Methanesulfonic acid and sulfuric acid aerosol formed through oxidation of reduced sulfur compounds in a humid environment

Authors: VAN ROOY, PAUL - University Of California; DROVER, RYAN - Claremont Colleges; CRESS, TANNER - Claremont Colleges; MICHAEL, CARA - Claremont Colleges; PURVIS-ROBERTS, KATIE - Claremont Colleges; Silva, Philip - Phil; NEE, MATTHEW - Western Kentucky University; COCKER, DAVID - University Of California, Riverside

Submitted to: Atmospheric Environment
Publication Type: Peer Reviewed Journal
Publication Acceptance Date: 5/19/2021
Publication Date: 6/19/2021
Citation: Van Rooy, P., Drover, R., Cress, T., Michael, C., Purvis-Roberts, K., Silva, P.J., Nee, M., Cocker, D. 2021. Methanesulfonic acid and sulfuric acid aerosol formed through oxidation of reduced sulfur compounds in a humid environment. Atmospheric Environment. 261. Article 118504. https://doi.org/10.1016/j.atmosenv.2021.118504.
DOI: https://doi.org/10.1016/j.atmosenv.2021.118504

Interpretive Summary: Organic sulfur compounds are common emissions from waste management in agriculture. In the atmosphere they are important reactants but the products formed from their reaction and the pathways are not well understood. A series of laboratory studies were conducted to understand the reaction pathways of two of these compounds, dimethylsulfide and dimethyldisulfide. In previous work these compounds were studied under dry conditions to understand their basic oxidation chemistry while this study added in realistic conditions of humidity to ascertain the importance of water. In an environmental chamber, the two sulfur compounds were exposed to atmospheric oxidation conditions with reactants at concentrations typical of the atmosphere. Two main sulfur reaction products in the particulate phase were identified as sulfuric acid, which is a common particulate component and methanesulfonic acid, which is typically thought of as a component observed only over the oceans. Higher levels of water and the presence of nitrogen oxides increased the production of methanesulfonic acid relative to sulfuric acid. Nitrate radical oxidant when combined with humidity produced nearly complete conversion of the sulfur compounds to methanesulfonic acid. These observations suggest that methanesulfonic acid may be underestimated as a particulate component over the continent.
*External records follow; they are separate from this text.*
-- ==== Sys2Proof/Certificates/Slice0/Obligations.lean ====
section
/-! DEFINITION. Certificates/Slice0/Obligations.lean: the statements for the provers. Each is a claim about the machine
of Machine/ in the terms of Safety.lean; none is about a program. `wireFrame`, `onePairFrames` and `wireDigitFrames` are
the spec's frames in wire-position form (spec/40_chain_primitives.md R107), not the functions the meanings call. Where a
statement rests on a decision the spec marks as its own (D1 to D31) or on the chain reference model (general knowledge),
its docstring says so; the model adopts these as a whole in notes/assumptions/6.md and notes/assumptions/18.md. -/

open Sys2Proof Sys2Proof.Machine

/-! ### Encoding (spec/30_encoding.md) -/

/-- Decoding the word of any command gives the command back, every operand at every value its field admits. The
encoding is the spec's own (its decisions D3, D4, D15). -/
def Obligations.DecodeOfEncode : Prop := ∀ i : Instr, decode (encode i) = .ok i

/-- Each command has one word only: a word that decodes to it is its encoding. The encoding is the spec's own (D3, D8). -/
def Obligations.EncodeOfDecode : Prop := ∀ (w : Word) (i : Instr), decode w = .ok i → encode i = w

/-- A word is a command exactly when it fits a row of the opcode map, R84's match and mask written out, and where the
row is ADDRESSED_WRITE or BROADCAST_WRITE its REG field is not 14 or 15. The encoding is the spec's own (D3, D8). -/
def Obligations.DecodeAcceptsExactlyTheOpcodeMap : Prop :=
  ∀ w : Word,
    (∃ i, decode w = .ok i) ↔
      (w &&& 0xFF00F000#32 = 0x08000000#32 ∧ (w.extractLsb' 8 4).toNat ≤ 13)
        ∨ (w &&& 0xFFFFF000#32 = 0x10000000#32 ∧ (w.extractLsb' 8 4).toNat ≤ 13)
        ∨ w &&& 0xFF000080#32 = 0x18000000#32
        ∨ w &&& 0xFFFF0080#32 = 0x20000000#32
        ∨ w &&& 0xFF00FFFF#32 ∈ [0x28000000#32, 0x30000000#32, 0x68000000#32, 0x70000000#32]
        ∨ w ∈ [0x38000000#32, 0x40000000#32, 0x48000000#32, 0x50000000#32, 0x78000000#32, 0x80000000#32]
        ∨ w &&& 0xFF000000#32 = 0x58000000#32
        ∨ w &&& 0xFF0000FF#32 = 0x60000000#32
        ∨ w &&& 0xFFFFFF00#32 = 0x88000000#32

/-- A word that is no command is rejected by the right name: a reserved opcode, a reserved-zero bit set under a valid
opcode, or a reserved register code (R85, R86, R87; the spec's decision D8). -/
def Obligations.RejectedWordsAreNamed : Prop :=
  ∀ w : Word,
    ((w.extractLsb' 27 5 = 0#5 ∨ 0x12 ≤ (w.extractLsb' 27 5).toNat) → decode w = .error .reservedOpcode)
      ∧ (∀ row ∈ opcodeMap, w.extractLsb' 27 5 = row.pattern.extractLsb' 27 5 → w &&& row.mask ≠ row.pattern →
          decode w = .error .reservedBits)
      ∧ ((w &&& 0xFF00F000#32 = 0x08000000#32 ∨ w &&& 0xFFFFF000#32 = 0x10000000#32) →
          14 ≤ (w.extractLsb' 8 4).toNat → decode w = .error .reservedRegister)

/-- The spec's own example words: the 17 of R94 decode to the commands they stand for, and the 10 of R95 to none. -/
def Obligations.ExampleWordsDecode : Prop :=
  decode 0x08030A08#32 = .ok (.addressedWrite 3 .intensity 0x08)
    ∧ decode 0x10000D01#32 = .ok (.broadcastWrite .displayTest 1)
    ∧ decode 0x18020078#32 = .ok (.configure 2 0x00 8 7)
    ∧ decode 0x20000078#32 = .ok (.configureAll 0x00 8 7)
    ∧ decode 0x28010000#32 = .ok (.enable 1)
    ∧ decode 0x30010000#32 = .ok (.disable 1)
    ∧ decode 0x38000000#32 = .ok .enableAll
    ∧ decode 0x40000000#32 = .ok .disableAll
    ∧ decode 0x48000000#32 = .ok .setTestMode
    ∧ decode 0x50000000#32 = .ok .clearTestMode
    ∧ decode 0x580201FF#32 = .ok (.writeDigit 2 1 0xFF)
    ∧ decode 0x60020100#32 = .ok (.clearDigit 2 1)
    ∧ decode 0x68020000#32 = .ok (.fillDevice 2)
    ∧ decode 0x70020000#32 = .ok (.clearDevice 2)
    ∧ decode 0x78000000#32 = .ok .fillAll
    ∧ decode 0x80000000#32 = .ok .clearAll
    ∧ decode 0x88000003#32 = .ok (.setChainLength 3)
    ∧ ∀ w ∈ [0x00000000#32, 0x90000000#32, 0xF8000000#32, 0x29000000#32, 0x28010001#32, 0x60020101#32,
        0x08010E00#32, 0x10010D01#32, 0x20000088#32, 0x88000100#32], ∃ e, decode w = .error e

/-- The default wire addresses are R50's table (general knowledge in the spec's own words), and each REG code is the
register's position in the enumeration (R80; the spec's decision D4): the two differ for DISPLAY_TEST. -/
def Obligations.DefaultAddressesAndRegisterCodes : Prop :=
  RegName.all.map RegMap.default.addr = [0x00, 0x01, 0x02, 0x03, 0x04, 0x05, 0x06, 0x07, 0x08, 0x09, 0x0A, 0x0B, 0x0C, 0x0F]
    ∧ RegName.all.map RegName.code = [0, 1, 2, 3, 4, 5, 6, 7, 8, 9, 10, 11, 12, 13]
    ∧ (∀ m : RegMap, m.addr .noOp = 0x00)
    ∧ regMapInjective RegMap.default ∧ regMapDecodable RegMap.default

/-- The assembler builds a command from a written one exactly when R91's table, with R92's ranges written out row by row
(`Spells`), says that the written command spells it; and a written command is well formed exactly when it spells some
command (the spec's decision D28). -/
def Obligations.AssemblerAcceptsExactlyWellFormedLines : Prop :=
  ∀ l : AsmLine, (∀ i, assemble l = .ok i ↔ Spells l i) ∧ (l.wellFormed = true ↔ ∃ i, Spells l i)

/-! ### One step (spec/10_state.md §4, spec/70_reset_and_hazards.md §1) -/

/-- When an idle block is offered a word that decodes to a command, and reset is not asserted, the step is `exec` of
that command; the step adds only that the pins of the step are taken from the schedule. -/
def Obligations.StepRunsTheDecodedCommand : Prop :=
  ∀ (s : State) (i : Instr), s.nextPins.rst = false → s.nextPins.cmdValid = true → s.busy = false →
    decode s.nextPins.cmdWord = .ok i → step s = exec i { s with inputs := s.inputs.tail }

/-- The instruction that `withFetchWord` puts on the command port is the one the very next step runs, on the block made
idle (log entry 2). -/
def Obligations.FetchWordRunsItsInstruction : Prop :=
  ∀ (s : State) (i : Instr), step (s.withFetchWord 32 (encode i).toNat) = exec i s.idled

/-- A word that decodes to Illegal changes nothing but STATUS = 3 and RESULT = 0x00, emits nothing, and leaves the block
idle (R147; the spec's decision D8). -/
def Obligations.IllegalWordOnlyReportsIllegalCommand : Prop :=
  ∀ (s : State) (e : Illegal), s.nextPins.rst = false → s.nextPins.cmdValid = true → s.busy = false →
    decode s.nextPins.cmdWord = .error e →
    step s = .next { s with
      inputs := s.inputs.tail
      status := .illegalCommand
      result := 0x00
      completions := s.completions ++ [.illegalCommand] }

/-- While BUSY the command port is not read: whatever stands on it, the step does the same (R38, R70; the spec's
decisions D2, D29). A word that is held through the last acknowledgement is accepted in the step after it: neither lost
nor merged. -/
def Obligations.BusyBlockIgnoresTheCommandPort : Prop :=
  (∀ (s : State) (ack v v' : Bool) (w w' : Word) (rest : List Pins), s.busy = true →
      step { s with inputs := { rst := false, cmdValid := v, cmdWord := w, evAck := ack } :: rest }
        = step { s with inputs := { rst := false, cmdValid := v', cmdWord := w', evAck := ack } :: rest })
    ∧ (∀ (s : State) (e : BusEvent) (w : Word) (a : Bool) (i : Instr) (rest : List Pins),
        s.busy = true → s.pending = [e] → decode w = .ok i →
        s.inputs = { rst := false, cmdValid := true, cmdWord := w, evAck := true }
          :: { rst := false, cmdValid := true, cmdWord := w, evAck := a } :: rest →
        ∃ t, step s = .next t ∧ t.busy = false ∧ t.emitted = s.emitted ++ [e]
          ∧ step t = exec i { t with inputs := rest })

/-- A step in which nothing is enabled changes nothing but the schedule: a BUSY block without an acknowledgement holds
the presented event unchanged, for as long as that lasts, and an idle block without an offered word stays idle (R34,
R152; the spec's decision D18: the hang is kept). -/
def Obligations.NothingEnabledNothingChanges : Prop :=
  ∀ s : State, s.nextPins.rst = false →
    ((s.busy = true ∧ s.nextPins.evAck = false) ∨ (s.busy = false ∧ s.nextPins.cmdValid = false)) →
    step s = .next { s with inputs := s.inputs.tail }
      ∧ ({ s with inputs := s.inputs.tail } : State).presented = s.presented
Technical Abstract: Particulate sulfuric acid and methanesulfonic acid (MSA) are known to form through oxidation of reduced sulfur compounds, however, the mechanisms by which these compounds form are not well understood. Additionally, the aerosol yields and ratio of MSA to sulfuric acid particulate formation are not well documented, making it difficult to estimate the health and climate impacts of reduced sulfur compounds. To investigate these unknowns, dimethylsulfide (DMS) and dimethyldisulfide (DMDS) were oxidized, using a variety of oxidants, in a 37.5 cubic meter Teflon environmental chamber with relative humidity ranging from 2% to 55%. The mass fraction of particulate MSA was estimated based on unique aerosol fragments, at m/z 79 and 96, measured by a High Resolution Time-of-Flight Mass Spectrometer. MSA to sulfuric acid particulate ratios varied depending initial conditions. This study revealed that substantial water vapor is necessary to form MSA. The mass fraction of MSA increases in the presence of nitrogen oxides. Nitrate radical oxidation of DMS and DMDS resulted in nearly 100% of the aerosol estimated to be MSA, suggesting nighttime chemistry may play an important role in ambient MSA formation. This study builds upon results from similar experiments, presented in Van Rooy et al. (2021), that were conducted under extreme dry conditions.